Experiential Therapy – What is experiential therapy? – April 2021

Experiential therapy is a therapeutic technique that uses expressive tools and activities such as role-playing or drama, props, crafts, music, animal care, guided imagery, or various forms of recreation to re-enact and relive emotional situations from past and recent relationships. Experiential therapy client focuses on the activities and, through the experience, begins to identify emotions associated with success, disappointment, responsibility, and self-esteem. In experiential therapy, with the guidance of a trained experiential therapist, the client can start to let go of negative feelings and explore anger by hurt or shame related to past experiences that may have been blocked or linger.

 

When it is used

Experiential therapy is widely used in treating trauma, eating disorders, behavioral disorders, anger management, grief and loss recovery, substance abuse, and various physical and behavioral addictions, and obsessive-compulsive behaviors like gambling. It is also recommended for those who wish to be free from painful, unhappy, or otherwise bad feelings from previous experiences to change the nature of their current and future relationships and reach their full potential. Experiential therapy is offered in individual, clinical, and medical settings, including various recovery, treatment, and rehabilitation programs in conjunction with different traditional talk therapy styles.

What to expect

Experiential therapy is not necessarily a specific form of treatment. You may focus on different types of “hands-on” interventions and experiences in addition to talking therapy. By participating in these interventions under a therapist’s guidance, you will gain deeper access to your emotional processing: creativity, inner thoughts, and interactions with others. At the same time, you will learn to reflect on your experiences to make your own decisions more comfortably as you move through life and free yourself to become you. Your therapist will focus on your awareness and perception of what you are experiencing through these interventions and explore your emotions’ meaning. Conversations with your therapist can take place during the conduct of the activity or a private consultation session.

A fundamental premise of experiential therapy is that perception determines one’s behavior. By reliving and releasing repressed negative emotions from the past, the client can have positive feelings such as love, forgiveness, and being calm in the present, changing their perception of reality. In practice, experiential therapy can take various forms and is customer-oriented as the client’s preferences for specific interventions should be taken into account. For example, one client may be more attracted to animal-assisted therapy while another may be more interested in sculpture or drama as a form of expression.

 

 

What to look for in an experienced therapist

For a private consultation, find a licensed and experienced clinician with additional training and experience in a specific experiential approach, such as art therapy or psychodrama. In addition to verifying credentials, you should feel confident and comfortable working with the therapist you choose. In clinical or medical facilities, stick to reputable, government-licensed, or certified treatment centers staffed with licensed, professional mental health workers.

 

What is experiential therapy?

Experiential therapy is difficult to define as it can encompass a range of therapy methods aimed at restoring the experience in an environment where the unconscious can emerge more fully. The integration between the conscious and the unconscious takes place. There are many ways in which experiential therapy can be practiced, and even societies of therapists are dedicated to this type of work. The basic idea in each of the medicines used is that simply “speaking” may not be enough to solve problems. Speaking and experiencing something else at the same time could be more effective.

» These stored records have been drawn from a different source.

/-- 60_exceptions.md R161 and 40_cycle.md R80: a run reads its schedule event by event and for ever, and every schedule
is some state's: a listed beginning, then a list repeated without end (passes, where it is empty) or the free schedule,
of which nothing is known. The form of the schedule is the model's (log 1). -/
def Obligations.ARunFollowsItsEndlessSchedule : Prop :=
  (∀ (k : Nat) (s t : State), Sys2Proof.core.run k s = .next t → ∀ j, t.eventAt j = s.eventAt (k + j)) ∧
  (∀ (s : State) (j : Nat) (h : j < s.agenda.length), s.eventAt j = s.agenda[j]) ∧
  (∀ s : State, s.later = .repeating [] → ∀ j, s.eventAt (s.agenda.length + j) = .pass) ∧
  (∀ (s : State) (es : List Event) (h : 0 < es.length), s.later = .repeating es →
    ∀ j, s.eventAt (s.agenda.length + j) = es[j % es.length]'(Nat.mod_lt j h)) ∧
  (∀ (s : State) (n : Nat), s.later = .free n → ∀ j, s.eventAt (s.agenda.length + j) = Config.freeEvent (n + j))

/-- 60_exceptions.md R161 and 70_reset_and_hazards.md R177 (b): under every schedule in which ticks keep coming, a run
that never stops, never halts and never runs `LD DT,Vx` comes to a state with DT zero. Fairness is the spec's assumption
about the environment (decision D18) and a hypothesis here. -/
def Obligations.TicksThatKeepComingStopDt : Prop :=
  ∀ s : State, s.KeepsComing .tick →
    (∀ k, ∃ t : State, Sys2Proof.core.run k s = .next t ∧ t.mode ≠ .halted ∧ ∀ x, ¬ t.Runs (.ldDtVx x)) →
    ∃ (k : Nat) (t : State), Sys2Proof.core.run k s = .next t ∧ t.dt = 0x00#8

/-- 70_reset_and_hazards.md R176, over every schedule: a step raises DT only by `LD DT,Vx` and ST only by
`LD ST,Vx`. -/
def Obligations.TimersNeverRiseUnasked : Prop :=
  ∀ s t : State, step s = .next t →
    (t.dt.toNat ≤ s.dt.toNat ∨ ∃ x, s.Runs (.ldDtVx x)) ∧ (t.st.toNat ≤ s.st.toNat ∨ ∃ x, s.Runs (.ldStVx x))

/-! ### Control transfer (41_control.md) -/

/-- R95: `JP nnn` sets pc to the address, any of 0x000 to 0xFFF, odd ones too, and changes nothing else. -/
def Obligations.JumpSetsPc : Prop :=
  ∀ (nnn : BitVec 12) (s : State), ∃ t, exec (.jp nnn) s = .next t ∧ t.pc.toNat = nnn.toNat ∧ AllButPcKept s t

/-- R101: `JP V0,nnn` sets pc to the sum of V0 and the address and changes nothing else. That the sum is not reduced to
12 bits is the spec's decision D24 (log 16). -/
def Obligations.JumpThroughV0IsUnmasked : Prop :=
  ∀ (nnn : BitVec 12) (s : State), ∃ t, exec (.jpV0 nnn) s = .next t ∧
    t.pc.toNat = (s.reg 0).toNat + nnn.toNat ∧ AllButPcKept s t

/-- R97 to R100: each skip adds 2 to pc exactly when its condition holds, and changes nothing else. -/
def Obligations.SkipsAdvancePcByTwo : Prop :=
  ∀ (x y : Reg) (kk : Byte) (s : State),
    (∃ t, exec (.seImm x kk) s = .next t ∧ t.pc = (if s.reg x = kk then s.pc + 2#16 else s.pc) ∧ AllButPcKept s t) ∧
    (∃ t, exec (.sneImm x kk) s = .next t ∧ t.pc = (if s.reg x ≠ kk then s.pc + 2#16 else s.pc) ∧
      AllButPcKept s t) ∧
    (∃ t, exec (.seReg x y) s = .next t ∧ t.pc = (if s.reg x = s.reg y then s.pc + 2#16 else s.pc) ∧
      AllButPcKept s t) ∧
    (∃ t, exec (.sneReg x y) s = .next t ∧ t.pc = (if s.reg x ≠ s.reg y then s.pc + 2#16 else s.pc) ∧
      AllButPcKept s t)

/-- R96: `CALL nnn` with SP below 16 pushes pc, raises SP by one and jumps; with SP 16 it raises STACK_OVERFLOW and
nothing else changes. -/
def Obligations.CallPushesAndJumps : Prop :=
  ∀ (nnn : BitVec 12) (s : State),
    (s.sp.val < 16 → ∃ t, exec (.call nnn) s = .next t ∧ t.sp.val = s.sp.val + 1 ∧ t.pc.toNat = nnn.toNat ∧
      (∀ k : Fin 16, t.stk[k] = if k.val = s.sp.val then s.pc else s.stk[k]) ∧ AllButStackAndPcKept s t) ∧
    (s.sp.val = 16 → ∃ t, exec (.call nnn) s = .next t ∧ FailedWith .stackOverflow s t)

/-- R94: `RET` with SP above 0 lowers SP by one and takes pc from the slot popped, which keeps its value; with SP 0 it
raises STACK_UNDERFLOW and nothing else changes. (That the slot keeps its value is the spec's decision D30, log 24.) -/
def Obligations.RetPopsIntoPc : Prop :=
  ∀ s : State,
    (∀ k : Fin 16, s.sp.val = k.val + 1 → ∃ t, exec .ret s = .next t ∧ t.sp.val = k.val ∧ t.pc = s.stk[k] ∧
      t.stk = s.stk ∧ AllButStackAndPcKept s t) ∧
    (s.sp.val = 0 → ∃ t, exec .ret s = .next t ∧ FailedWith .stackUnderflow s t)

/-- 41_control.md R96 with R94 (the source's stack example): a call followed by the return of its subroutine comes back
to the instruction after the call with SP as before, whatever ran between so long as it left the call's stack as it
was. -/
def Obligations.CallThenRetReturns : Prop :=
  ∀ (nnn : BitVec 12) (s t u : State), s.sp.val < 16 → exec (.call nnn) s = .next t → u.sp = t.sp → u.stk = t.stk →
    ∃ r, exec .ret u = .next r ∧ r.pc = s.pc ∧ r.sp = s.sp ∧ AllButStackAndPcKept u r

/-! ### Registers and ALU (42_alu.md) -/

/-- R104, R106 and 45_keypad_timers.md R140: the three loads write their destination, VF like any other, and nothing
else. -/
def Obligations.RegisterLoads : Prop :=
  ∀ (x y : Reg) (kk : Byte) (s : State),
    (∃ t, exec (.ldImm x kk) s = .next t ∧ t.reg x = kk ∧ OnlyRegsWritten [x] s t ∧ DrawsKept s t) ∧
    (∃ t, exec (.ldReg x y) s = .next t ∧ t.reg x = s.reg y ∧ OnlyRegsWritten [x] s t ∧ DrawsKept s t) ∧
    (∃ t, exec (.ldVxDt x) s = .next t ∧ t.reg x = s.dt ∧ OnlyRegsWritten [x] s t ∧ DrawsKept s t)

/-- R105: `ADD Vx,kk` adds modulo 256 and writes no flag. -/
def Obligations.AddImmediateWrapsWithoutFlag : Prop :=
  ∀ (x : Reg) (kk : Byte) (s : State), ∃ t, exec (.addImm x kk) s = .next t ∧
    (t.reg x).toNat = ((s.reg x).toNat + kk.toNat) % 256 ∧ OnlyRegsWritten [x] s t ∧ DrawsKept s t

/-- R107 to R109: OR, AND and XOR act on each bit and leave VF alone unless it is the destination. -/
def Obligations.BitwiseOperations : Prop :=
  ∀ (x y : Reg) (s : State),
    (∃ t, exec (.orReg x y) s = .next t ∧
      (∀ k < 8, (t.reg x).getLsbD k = ((s.reg x).getLsbD k || (s.reg y).getLsbD k)) ∧
      OnlyRegsWritten [x] s t ∧ DrawsKept s t) ∧
    (∃ t, exec (.andReg x y) s = .next t ∧
      (∀ k < 8, (t.reg x).getLsbD k = ((s.reg x).getLsbD k && (s.reg y).getLsbD k)) ∧
      OnlyRegsWritten [x] s t ∧ DrawsKept s t) ∧
    (∃ t, exec (.xorReg x y) s = .next t ∧
      (∀ k < 8, (t.reg x).getLsbD k = ((s.reg x).getLsbD k != (s.reg y).getLsbD k)) ∧
      OnlyRegsWritten [x] s t ∧ DrawsKept s t)

/-- R110: `ADD Vx,Vy` gives the sum modulo 256 and VF the carry. With x = 15 the result is what VF holds, the spec's
decision D3 (log 12). -/
def Obligations.AddRegistersSetsCarry : Prop :=
  ∀ (x y : Reg) (s : State), ∃ t, exec (.addReg x y) s = .next t ∧
    (t.reg x).toNat = ((s.reg x).toNat + (s.reg y).toNat) % 256 ∧
    (x ≠ VF → t.reg VF = if (s.reg x).toNat + (s.reg y).toNat > 255 then 1#8 else 0#8) ∧
    OnlyRegsWritten [x, VF] s t ∧ DrawsKept s t

/-- R111 and R113: `SUB` and `SUBN` subtract modulo 256; VF is 1 exactly when the minuend is strictly greater. With
x = 15 the result is what VF holds, the spec's decision D3 (log 12). -/
def Obligations.SubtractionsSetStrictFlag : Prop :=
  ∀ (x y : Reg) (s : State),
    (∃ t, exec (.subReg x y) s = .next t ∧
      ((t.reg x).toNat : Int) = ((s.reg x).toNat - (s.reg y).toNat : Int) % 256 ∧
      (x ≠ VF → t.reg VF = if (s.reg x).toNat > (s.reg y).toNat then 1#8 else 0#8) ∧
      OnlyRegsWritten [x, VF] s t ∧ DrawsKept s t) ∧
    (∃ t, exec (.subnReg x y) s = .next t ∧
      ((t.reg x).toNat : Int) = ((s.reg y).toNat - (s.reg x).toNat : Int) % 256 ∧
      (x ≠ VF → t.reg VF = if (s.reg y).toNat > (s.reg x).toNat then 1#8 else 0#8) ∧
      OnlyRegsWritten [x, VF] s t ∧ DrawsKept s t)

/-- R112 and R114: `SHR` halves and `SHL` doubles modulo 256; VF is the bit shifted out. With x = 15 the result is what
VF holds, the spec's decision D3 (log 12). -/
def Obligations.ShiftsByOneSetTheBitShiftedOut : Prop :=
  ∀ (x : Reg) (s : State),
    (∃ t, exec (.shr x) s = .next t ∧ (t.reg x).toNat = (s.reg x).toNat / 2 ∧
      (x ≠ VF → (t.reg VF).toNat = (s.reg x).toNat % 2) ∧ OnlyRegsWritten [x, VF] s t ∧ DrawsKept s t) ∧
    (∃ t, exec (.shl x) s = .next t ∧ (t.reg x).toNat = 2 * (s.reg x).toNat % 256 ∧
      (x ≠ VF → (t.reg VF).toNat = (s.reg x).toNat / 128) ∧ OnlyRegsWritten [x, VF] s t ∧ DrawsKept s t)

/-- R115: `RND Vx,kk` writes a drawn byte under the mask. Every byte can be the draw (a state whose source delivers it
next); where the supply is empty the draw is the free value. The draw as a free input is the spec's decision D17, its
form the model's (log 2). -/
def Obligations.RandomByteUnderMask : Prop :=
  ∀ (x : Reg) (kk : Byte) (s : State), ∃ (r : Byte) (t : State), exec (.rnd x kk) s = .next t ∧
    t.reg x = (r &&& kk) ∧ (t.reg x &&& ~~~kk) = 0#8 ∧ OnlyRegsWritten [x] s t ∧ t.drawn = s.drawn + 1 ∧
    (∀ b rest, s.draws = b :: rest → r = b ∧ t.draws = rest) ∧
    (s.draws = [] → r = Config.freeRnd s.drawn ∧ t.draws = [])

/-! ### Index register and memory (43_index_memory.md) -/

/-- R119: `LD I,nnn` loads I with the address and changes nothing else. -/
def Obligations.LoadIndexImmediate : Prop :=
  ∀ (nnn : BitVec 12) (s : State), ∃ t, exec (.ldI nnn) s = .next t ∧ t.idx.toNat = nnn.toNat ∧ AllButIdxKept s t

/-- R121: `LD F,Vx` points I at 0x050 + 5 times the register and changes nothing else. That the whole byte counts, not
its low nibble, is the spec's decision D23 (log 16). -/
def Obligations.LoadGlyphAddress : Prop :=
  ∀ (x : Reg) (s : State), ∃ t, exec (.ldF x) s = .next t ∧ t.idx.toNat = 0x050 + 5 * (s.reg x).toNat ∧
    AllButIdxKept s t

/-- R120: `ADD I,Vx` adds without masking, VF untouched; a sum above 0xFFFF raises ADDRESS_OUT_OF_RANGE, the spec's
decision D9 (log 11). -/
def Obligations.AddToIndex : Prop :=
  ∀ (x : Reg) (s : State),
    (s.idx.toNat + (s.reg x).toNat ≤ 0xFFFF → ∃ t, exec (.addI x) s = .next t ∧
      t.idx.toNat = s.idx.toNat + (s.reg x).toNat ∧ AllButIdxKept s t) ∧
    (s.idx.toNat + (s.reg x).toNat > 0xFFFF → ∃ t, exec (.addI x) s = .next t ∧ FailedWith .addressOutOfRange s t)

/-- R122: `LD B,Vx` stores the three decimal digits at I, I+1, I+2 and nothing else; out of range it stores nothing. -/
def Obligations.StoreDecimalDigits : Prop :=
  ∀ (x : Reg) (s : State),
    (s.dataAddr + 2 ≤ 4095 → ∃ t, exec (.ldB x) s = .next t ∧
      (t.readByte s.dataAddr).toNat = (s.reg x).toNat / 100 ∧
      (t.readByte (s.dataAddr + 1)).toNat = (s.reg x).toNat / 10 % 10 ∧
      (t.readByte (s.dataAddr + 2)).toNat = (s.reg x).toNat % 10 ∧
      (∀ a, a < s.dataAddr ∨ s.dataAddr + 3 ≤ a → t.readByte a = s.readByte a) ∧ AllButMemKept s t) ∧
    (s.dataAddr + 2 > 4095 → ∃ t, exec (.ldB x) s = .next t ∧ FailedWith .addressOutOfRange s t)

/-- R123: `LD [I],Vx` stores V0 to Vx at I to I+x and nothing else; out of range it stores nothing. -/
def Obligations.StoreRegisterRun : Prop :=
  ∀ (x : Reg) (s : State),
    (s.dataAddr + x.val ≤ 4095 → ∃ t, exec (.storeRegs x) s = .next t ∧
      (∀ r : Reg, r.val ≤ x.val → t.readByte (s.dataAddr + r.val) = s.reg r) ∧
      (∀ a, a < s.dataAddr ∨ s.dataAddr + x.val + 1 ≤ a → t.readByte a = s.readByte a) ∧ AllButMemKept s t) ∧
    (s.dataAddr + x.val > 4095 → ∃ t, exec (.storeRegs x) s = .next t ∧ FailedWith .addressOutOfRange s t)

/-- R124: `LD Vx,[I]` loads V0 to Vx from I to I+x; the registers above and everything else are unchanged; out of range
no register changes. -/
def Obligations.LoadRegisterRun : Prop :=
  ∀ (x : Reg) (s : State),
    (s.dataAddr + x.val ≤ 4095 → ∃ t, exec (.loadRegs x) s = .next t ∧
      (∀ r : Reg, t.reg r = if r.val ≤ x.val then s.readByte (s.dataAddr + r.val) else s.reg r) ∧
      t.pc = s.pc ∧ OutsideRegsKept s t ∧ DrawsKept s t) ∧
    (s.dataAddr + x.val > 4095 → ∃ t, exec (.loadRegs x) s = .next t ∧ FailedWith .addressOutOfRange s t)

/-- R123 with R124: registers stored and loaded again through the same I come back, whatever the registers hold in
between. -/
def Obligations.StoreThenLoadRestoresRegisters : Prop :=
  ∀ (x : Reg) (s t : State) (v : Vector Byte 16), s.dataAddr + x.val ≤ 4095 → exec (.storeRegs x) s = .next t →
    ∃ u, exec (.loadRegs x) { t with v := v } = .next u ∧ ∀ r : Reg, r.val ≤ x.val → u.reg r = s.reg r
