-- ==== Sys2Proof/Laws/Schedule.lean ====
section
/-! SUPPORT. Sys2Proof/Laws/Schedule.lean: a schedule as an endless sequence of events, read off the agenda and what
comes later. -/

namespace Sys2Proof.Machine

/-! #### The next event and the schedule after it, one lemma per form -/

theorem nextEvent_cons {s : State} {e : Event} {es : List Event} (h : s.agenda = e :: es) : s.nextEvent = e := by
  simp [State.nextEvent, h]

theorem nextEvent_nil {s : State} (h : s.agenda = []) : s.nextEvent = s.later.first := by
  simp [State.nextEvent, h]

theorem scheduleRest_cons {s : State} {e : Event} {es : List Event} (h : s.agenda = e :: es) :
    s.scheduleRest = (es, s.later) := by
  simp [State.scheduleRest, h]

theorem scheduleRest_passes {s : State} (h : s.agenda = []) (hl : s.later = .repeating []) :
    s.scheduleRest = ([], .repeating []) := by
  simp [State.scheduleRest, h, hl]

theorem scheduleRest_repeating {s : State} {e : Event} {es : List Event} (h : s.agenda = [])
    (hl : s.later = .repeating (e :: es)) : s.scheduleRest = (es, .repeating (e :: es)) := by
  simp [State.scheduleRest, h, hl]

theorem scheduleRest_free {s : State} {n : Nat} (h : s.agenda = []) (hl : s.later = .free n) :
    s.scheduleRest = ([], .free (n + 1)) := by
  simp [State.scheduleRest, h, hl]

/-- The schedule is read off these two fields alone. -/
theorem scheduleRest_congr {s t : State} (ha : s.agenda = t.agenda) (hl : s.later = t.later) :
    s.scheduleRest = t.scheduleRest := by
  simp [State.scheduleRest, ha, hl]

theorem nextEvent_congr {s t : State} (ha : s.agenda = t.agenda) (hl : s.later = t.later) :
    s.nextEvent = t.nextEvent := by
  simp [State.nextEvent, ha, hl]

/-! #### Passing over events -/

@[simp] theorem pastEvents_zero (s : State) : s.pastEvents 0 = s := rfl

theorem pastEvents_succ (s : State) (k : Nat) : s.pastEvents (k + 1) = (s.pastEvents k).atPass := rfl

theorem pastEvents_succ' (s : State) (k : Nat) : s.pastEvents (k + 1) = s.atPass.pastEvents k := by
  induction k with
  | zero => rfl
  | succ k ih => rw [pastEvents_succ, ih, pastEvents_succ]

@[simp] theorem eventAt_zero (s : State) : s.eventAt 0 = s.nextEvent := rfl

theorem eventAt_succ (s : State) (k : Nat) : s.eventAt (k + 1) = s.atPass.eventAt k := by
  rw [State.eventAt, pastEvents_succ', State.eventAt]

/-- Passing over events changes the schedule alone. -/
theorem pastEvents_eq (s : State) (k : Nat) :
    s.pastEvents k = { s with agenda := (s.pastEvents k).agenda, later := (s.pastEvents k).later } := by
  induction k with
  | zero => rfl
  | succ k ih =>
    rw [pastEvents_succ]
    conv => lhs; rw [ih]
    rfl

/-- States with one schedule keep one schedule when events are passed over. -/
theorem pastEvents_congr {s t : State} (ha : s.agenda = t.agenda) (hl : s.later = t.later) (k : Nat) :
    (s.pastEvents k).agenda = (t.pastEvents k).agenda ∧ (s.pastEvents k).later = (t.pastEvents k).later := by
  induction k with
  | zero => exact ⟨ha, hl⟩
  | succ k ih =>
    have h := scheduleRest_congr ih.1 ih.2
    exact ⟨congrArg Prod.fst h, congrArg Prod.snd h⟩

theorem eventAt_congr {s t : State} (ha : s.agenda = t.agenda) (hl : s.later = t.later) (k : Nat) :
    s.eventAt k = t.eventAt k :=
  nextEvent_congr (pastEvents_congr ha hl k).1 (pastEvents_congr ha hl k).2

/-! #### A boot leaves the schedule alone -/

theorem boot_schedule (s : State) (rom : List Byte) : (s.boot rom).agenda = s.agenda ∧ (s.boot rom).later = s.later := by
  unfold State.boot State.loadProgram
  split <;> exact ⟨rfl, rfl⟩

/-! #### Runs of several steps -/

/-- A run begins with a step. -/
theorem run_succ_iff (k : Nat) (s t : State) :
    core.run (k + 1) s = .next t ↔ ∃ u, step s = .next u ∧ core.run k u = .next t := by
  cases h : step s with
  | _ r =>
    have hc : Host.Core.step core s = _ := h
    simp [Host.Core.run, hc]

/-- A run of `k + m` steps is a run of `k` and then one of `m`. -/
theorem run_add_iff (k m : Nat) (s t : State) :
    core.run (k + m) s = .next t ↔ ∃ u : State, core.run k s = .next u ∧ core.run m u = .next t := by
  induction k generalizing s with
  | zero =>
    rw [Nat.zero_add]
    exact ⟨fun h => ⟨s, rfl, h⟩, fun ⟨u, h1, h2⟩ => Host.Outcome.next.inj h1 ▸ h2⟩
  | succ k ih =>
    rw [show k + 1 + m = (k + m) + 1 by omega, run_succ_iff]
    simp only [ih, run_succ_iff]
    exact ⟨fun ⟨u, h1, v, h2, h3⟩ => ⟨v, ⟨u, h1, h2⟩, h3⟩, fun ⟨v, ⟨u, h1, h2⟩, h3⟩ => ⟨u, h1, v, h2, h3⟩⟩

end Sys2Proof.Machine
end

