/-- Settles O2: both directions of `decodeWord_eq_ok_iff`, for the row of the instruction. -/
theorem decoderAgreesWithOpcodeMap : Obligations.DecoderAgreesWithOpcodeMap := by
  unfold Obligations.DecoderAgreesWithOpcodeMap
  refine ⟨fun w i h => ⟨decodeWord_wellFormed h, opcodeRow_mem_opcodeMap i, ?_⟩, fun w row hrow hsel => ?_⟩
  · exact (opcodeRow_selects_iff i w).mpr ((decodeWord_eq_ok_iff w i).mp h).1
  · obtain ⟨i, -, rfl⟩ := List.mem_map.mp hrow
    have hi : (i.withFields w).SelectedBy w :=
      (selectedBy_withFields i w).mpr ((opcodeRow_selects_iff i w).mp hsel)
    exact ⟨i.withFields w, (decodeWord_eq_ok_iff _ _).mpr ⟨hi, (withFields_withFields i w).symm⟩,
      opcodeRow_withFields i w⟩

/-! #### What decoding drops -/

/-- Settles O3: the row fixes the bits it tests and the operands are all the other bits, but for those that R67 and R76
leave out. -/
theorem decodeDropsOnlyIgnoredBits : Obligations.DecodeDropsOnlyIgnoredBits := by
  unfold Obligations.DecodeDropsOnlyIgnoredBits
  intro w i h
  obtain ⟨hsel, hi⟩ := (decodeWord_eq_ok_iff w i).mp h
  rw [hi]
  cases i with
  | cls | ret => exact hsel.symm
  | seReg | sneReg => exact nibbles_without_low_nibble hsel
  | shr | shl => exact nibbles_without_yField hsel.1 hsel.2
  | jp | call | ldI | jpV0 => exact nibbleAddr_of_fields hsel
  | seImm | sneImm | ldImm | addImm | rnd => exact nibblesByte_of_fields hsel rfl
  | drw => exact nibbles_of_fields hsel (by rw [BitVec.ofNat_toNat, BitVec.setWidth_eq])
  | ldReg | orReg | andReg | xorReg | addReg | subReg | subnReg => exact nibbles_of_fields hsel.1 hsel.2
  | skp | sknp | ldVxDt | ldVxK | ldDtVx | ldStVx | addI | ldF | ldB | storeRegs | loadRegs =>
    exact nibblesByte_of_fields hsel.1 hsel.2

/-! #### The illegal words -/

/-- The words that R73 lists: what is left of the four families that branch. -/
def IsIllegal (w : Word) : Prop :=
  (opField w = 0x0#4 ∧ nnnField w ≠ 0x0E0#12 ∧ nnnField w ≠ 0x0EE#12) ∨
  (opField w = 0x8#4 ∧ nField w ∈ [0x8#4, 0x9#4, 0xA#4, 0xB#4, 0xC#4, 0xD#4, 0xF#4]) ∨
  (opField w = 0xE#4 ∧ kkField w ∉ [0x9E#8, 0xA1#8]) ∨
  (opField w = 0xF#4 ∧ kkField w ∉ [0x07#8, 0x0A#8, 0x15#8, 0x18#8, 0x1E#8, 0x29#8, 0x33#8, 0x55#8, 0x65#8])

/-- A word that selects a row decodes, with the operands it carries. -/
theorem forall_decodeWord_ne_ok_iff (w : Word) : (∀ i, decodeWord w ≠ .ok i) ↔ ∀ i : Instr, ¬ i.SelectedBy w :=
  ⟨fun h i hi => h (i.withFields w)
    ((decodeWord_eq_ok_iff _ _).mpr ⟨(selectedBy_withFields i w).mpr hi, (withFields_withFields i w).symm⟩),
    fun h i hi => h i ((decodeWord_eq_ok_iff w i).mp hi).1⟩

/-- The twelve families without a selector take every word, so an unselected word lies in one of the other four. -/
theorem family_of_not_selected {w : Word} (h : ∀ i : Instr, ¬ i.SelectedBy w) :
    opField w = 0x0#4 ∨ opField w = 0x8#4 ∨ opField w = 0xE#4 ∨ opField w = 0xF#4 := by
  have branching : ∀ op : BitVec 4, op ≠ 0x1#4 → op ≠ 0x2#4 → op ≠ 0x3#4 → op ≠ 0x4#4 → op ≠ 0x5#4 → op ≠ 0x6#4 →
      op ≠ 0x7#4 → op ≠ 0x9#4 → op ≠ 0xA#4 → op ≠ 0xB#4 → op ≠ 0xC#4 → op ≠ 0xD#4 →
      op = 0x0#4 ∨ op = 0x8#4 ∨ op = 0xE#4 ∨ op = 0xF#4 := by decide
  exact branching _ (h (.jp 0)) (h (.call 0)) (h (.seImm 0 0)) (h (.sneImm 0 0)) (h (.seReg 0 0)) (h (.ldImm 0 0))
    (h (.addImm 0 0)) (h (.sneReg 0 0)) (h (.ldI 0)) (h (.jpV0 0)) (h (.rnd 0 0)) (h (.drw 0 0 0))

theorem isIllegal_of_not_selected {w : Word} (h : ∀ i : Instr, ¬ i.SelectedBy w) : IsIllegal w := by
  rcases family_of_not_selected h with hop | hop | hop | hop
  · exact .inl ⟨hop, fun hn => h .cls ((nibbleAddr_of_fields hop).symm.trans (by rw [hn]; rfl)),
      fun hn => h .ret ((nibbleAddr_of_fields hop).symm.trans (by rw [hn]; rfl))⟩
  · have unused : ∀ n : BitVec 4, n ≠ 0x0#4 → n ≠ 0x1#4 → n ≠ 0x2#4 → n ≠ 0x3#4 → n ≠ 0x4#4 → n ≠ 0x5#4 →
        n ≠ 0x6#4 → n ≠ 0x7#4 → n ≠ 0xE#4 → n ∈ [0x8#4, 0x9#4, 0xA#4, 0xB#4, 0xC#4, 0xD#4, 0xF#4] := by decide
    have low (i : Instr) {n : BitVec 4} (hi : opField w = 0x8#4 ∧ nField w = n → i.SelectedBy w) : nField w ≠ n :=
      fun hn => h i (hi ⟨hop, hn⟩)
    exact .inr (.inl ⟨hop, unused _ (low (.ldReg 0 0) id) (low (.orReg 0 0) id) (low (.andReg 0 0) id)
      (low (.xorReg 0 0) id) (low (.addReg 0 0) id) (low (.subReg 0 0) id) (low (.shr 0) id) (low (.subnReg 0 0) id)
      (low (.shl 0) id)⟩)
  · refine .inr (.inr (.inl ⟨hop, fun hmem => ?_⟩))
    simp only [List.mem_cons, List.not_mem_nil, or_false] at hmem
    rcases hmem with hkk | hkk
    · exact h (.skp 0) ⟨hop, hkk⟩
    · exact h (.sknp 0) ⟨hop, hkk⟩
  · refine .inr (.inr (.inr ⟨hop, fun hmem => ?_⟩))
    simp only [List.mem_cons, List.not_mem_nil, or_false] at hmem
    rcases hmem with hkk | hkk | hkk | hkk | hkk | hkk | hkk | hkk | hkk
    exacts [h (.ldVxDt 0) ⟨hop, hkk⟩, h (.ldVxK 0) ⟨hop, hkk⟩, h (.ldDtVx 0) ⟨hop, hkk⟩, h (.ldStVx 0) ⟨hop, hkk⟩,
      h (.addI 0) ⟨hop, hkk⟩, h (.ldF 0) ⟨hop, hkk⟩, h (.ldB 0) ⟨hop, hkk⟩, h (.storeRegs 0) ⟨hop, hkk⟩,
      h (.loadRegs 0) ⟨hop, hkk⟩]

/-- The fields that R73 lists are values that no row asks for. -/
theorem not_selected_of_isIllegal {w : Word} (h : IsIllegal w) (i : Instr) : ¬ i.SelectedBy w := by
  intro hi
  rcases h with ⟨hop, hcls, hret⟩ | ⟨hop, hn⟩ | ⟨hop, hkk⟩ | ⟨hop, hkk⟩
  · cases i with
    | cls => exact hcls (congrArg nnnField hi)
    | ret => exact hret (congrArg nnnField hi)
    | _ => simp [Instr.SelectedBy, hop] at hi
  all_goals
    cases i with
    | cls | ret => exact absurd (hop.symm.trans (congrArg opField hi)) (by decide)
    | _ => simp_all [Instr.SelectedBy]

There are several backgrounds to experiential therapy. This includes Gestalt therapy, where it was often assumed that treatment combined with action would be more successful. Gestalt therapy often focuses on people’s actions (tapping a foot, shrugging their shoulders) in traditional therapy sessions to look at the person’s full expression, which is not limited to verbal language. Other forerunners of experiential therapy are Jacob Levy Moreno’s work in the early 20th century, who developed psychodrama, a method of solving problems rather than just discussing them. Meanwhile, many other counselors and doctors have added additional ways to experiential therapy,

It is sometimes the case that experiential therapy is defined as action with therapy or therapeutic activity, but the steps need not be giant. They could include drawing during the discussion, hypnosis, therapy methods such as desensitization and eye movement reprocessing (EMDR), or acting out feelings in some “drama.” In contrast, some experimental therapists can take a much more active approach. People can undergo “therapy” while navigating a high ropes course, riding a horse, or creating a sculpture.

People who work on challenging topics often say they know what to do, but they may not know somewhere deep in their hearts or subconscious. The theory behind experiential therapy is that experience can lead to a deeper level of knowledge. There is some benefit to this when people think about the number of conversations they have that they are quick to forget. However, if something is revealed while an action is taking place, it can stay in mind.

Many therapists practice experience-based therapies, and many clinics and facilities also use them. Psychiatric clinics offer various therapies throughout the day, which can be experienced like art therapies. Treatment centers for addiction and things like eating disorders can base their programs on experimental methods.